While it is possible for JPUSA to dispute whether much of what these younger ex-members describe in their interviews actually constitutes abuse, one category of allegation is made that, if true, is beyond any debate. Jaime testifies to having been sexually molested while a child at JPUSA. When he brought this to the attention of the leadership at that time, he tells us that his story was discounted, and he suffered consequences. Some of those consequences were imposed for “acting out” behaviors that Jaime exhibited, which are often seen among children who have been sexually abused. His parents corroborate his account.
He is now wrapping up work on a film documentary titled No Place to Call Home—Growing Up in a Religious Commune.4 It turns out that Jaime is not the only person who claims to have been molested there, nor the only one who claims that his testimony was not believed. In fact, as Jaime came to the point where he thought his interviews were complete, more ex-members came forward with stories similar to his. If this string of allegations is true, it paints a picture not only of the sexual abuse of children extending back many years, but also a pattern of failure on the part of JPUSA’s leadership to alert the proper authorities.
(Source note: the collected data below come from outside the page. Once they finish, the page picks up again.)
-- ==== Sys2Proof/Laws/PerInstr.lean ====
section
/-! SUPPORT. One family of statements about an instruction as syntax: its encoding is as long as its format says
(spec/30_encoding.md R50, R53). -/

namespace Sys2Proof.Laws.EncodeLength

/-- The bytes of the instruction, under every opcode map, are as many as its format says. -/
def Statement (i : Instr) : Prop := ∀ o : Opc, (encode o i).length = instrLength i

theorem movLitReg (lit : Word) (reg : Reg) : Statement (.movLitReg lit reg) := fun _ => rfl
theorem movRegReg (regFrom regTo : Reg) : Statement (.movRegReg regFrom regTo) := fun _ => rfl
theorem movRegMem (regFrom : Reg) (addr : Word) : Statement (.movRegMem regFrom addr) := fun _ => rfl
theorem movMemReg (addr : Word) (regTo : Reg) : Statement (.movMemReg addr regTo) := fun _ => rfl
theorem addRegReg (regA regB : Reg) : Statement (.addRegReg regA regB) := fun _ => rfl
theorem jmpNotEq (val addr : Word) : Statement (.jmpNotEq val addr) := fun _ => rfl
theorem pshLit (lit : Word) : Statement (.pshLit lit) := fun _ => rfl
theorem pshReg (reg : Reg) : Statement (.pshReg reg) := fun _ => rfl
theorem pop (reg : Reg) : Statement (.pop reg) := fun _ => rfl
theorem calLit (addr : Word) : Statement (.calLit addr) := fun _ => rfl
theorem calReg (reg : Reg) : Statement (.calReg reg) := fun _ => rfl
theorem ret : Statement .ret := fun _ => rfl
theorem unknownOpcode (byte : Byte) : Statement (.unknownOpcode byte) := fun _ => rfl

end Sys2Proof.Laws.EncodeLength
end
For us, this is a difficult story to tell. One reason is that it’s not our story. We are not bringing these charges against JPUSA; we are simply reporting them. They have already been public to a certain extent, but now they will be more so. Another reason for our difficulty is the relationship we have had with JPUSA, or at least some of its key members, over many years—a relationship that has been tested over the past several years.
JPUSA and Me
Here at Midwest Christian Outreach, Inc. (MCOI), our experience with JPUSA goes more than 30 years. Back in the early 1980s I worked on an annual project with JPUSA in which I, a friend of mine, and as many volunteers as we could find, would distribute evangelistic literature at the Watchtower Convention for Jehovah’s Witnesses that was held nearby. My friend knew Eric Pement, who rounded up the JPUSA volunteers and had them meet us at our location. He introduced me to Eric, who in turn showed me around the building in which JPUSA’s residents lived at that time.
I had already known of both JPUSA and Eric through JPUSA’s Cornerstone magazine, to which Eric was a regular contributor. On any given day I might be walking in Chicago or one of its nearby suburbs (particularly Oak Park, where I attended Emmaus Bible College), and a hippified member of JPUSA (long hair, bell-bottom jeans, peasant shirt, the whole nine yards) would offer me a free copy of the magazine, which I eagerly received and enthusiastically read. By the late ’70s the whole hippy shtick was already getting worn around the edges, but the magazine’s appearance was so professional, its artwork and layout so fabulous, and its articles so relevant and readable, that Cornerstone had already found its niche as a kind of Rolling Stone for Christians, complete with reviews of Contemporary Christian Music records.
One of the things I appreciated Cornerstone for was its exposés of cults and other spiritual frauds. JPUSA also published some of these articles as tracts, which I found very helpful. Thanks especially to Eric’s writing and involvement in such organizations as Evangelical Ministries to New Religions (EMNR),5 JPUSA was gaining a considerable reputation in this area. Eric was also of help to me personally as I was being persecuted by the leader of a spiritually abusive group to which my wife and I had belonged for about five years in the late ’80s and early ’90s.
JPUSA and He (Ronald Enroth)
But it was right about that time that JPUSA became ensnared in controversy. One person who had helped me recover from my experience of spiritual abuse was Dr. Ronald Enroth, Professor of Sociology at Westmont College in Santa Barbara, California. In 1992 I read Dr. Enroth’s book, Churches That Abuse,6 and its accounts were chillingly similar to what I was then experiencing. Once I left the abusive group, I contacted him by phone and he was very generous with his time.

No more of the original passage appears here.